Every line in the listing below that holds the word "limit" should be returned.

-*-

-- ==== Sys2Proof/Word.lean ====
section
/-! DEFINITION. The word types of the serial fields, and the plainest arithmetic over counts. -/

namespace Sys2Proof

/-- One byte of a serial frame or a display transaction. -/
abbrev Byte := BitVec 8

/-- A value of the 1 µs pulse clock (chapter 1): 32 bits, wrapping. -/
abbrev Clock := BitVec 32

/-- An opaque token of an authorizer (Table 3-3). -/
abbrev Token := BitVec 32

/-- The length a timer has left, in µs; `none` is a stopped timer. -/
abbrev Timer := Option Nat

/-- A count that stops at its upper limit (0.7, Arithmetic). -/
def satAdd (limit a b : Nat) : Nat := min limit (a + b)

/-- Clamp to a range (0.7, Arithmetic). -/
def clampNat (lo hi n : Nat) : Nat := min hi (max lo n)

/-- Clamp to a range of whole numbers (0.7, Arithmetic). -/
def clampInt (lo hi n : Int) : Int := min hi (max lo n)

/-- Milliseconds, seconds and minutes in µs. -/
def ms (n : Nat) : Nat := n * 1000
def sec (n : Nat) : Nat := n * 1000000
def minutes (n : Nat) : Nat := n * 60000000

end Sys2Proof
end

-*-

» **RESULT OF THE TASK**:
/-- A count that stops at its upper limit (0.7, Arithmetic). -/
def satAdd (limit a b : Nat) : Nat := min limit (a + b)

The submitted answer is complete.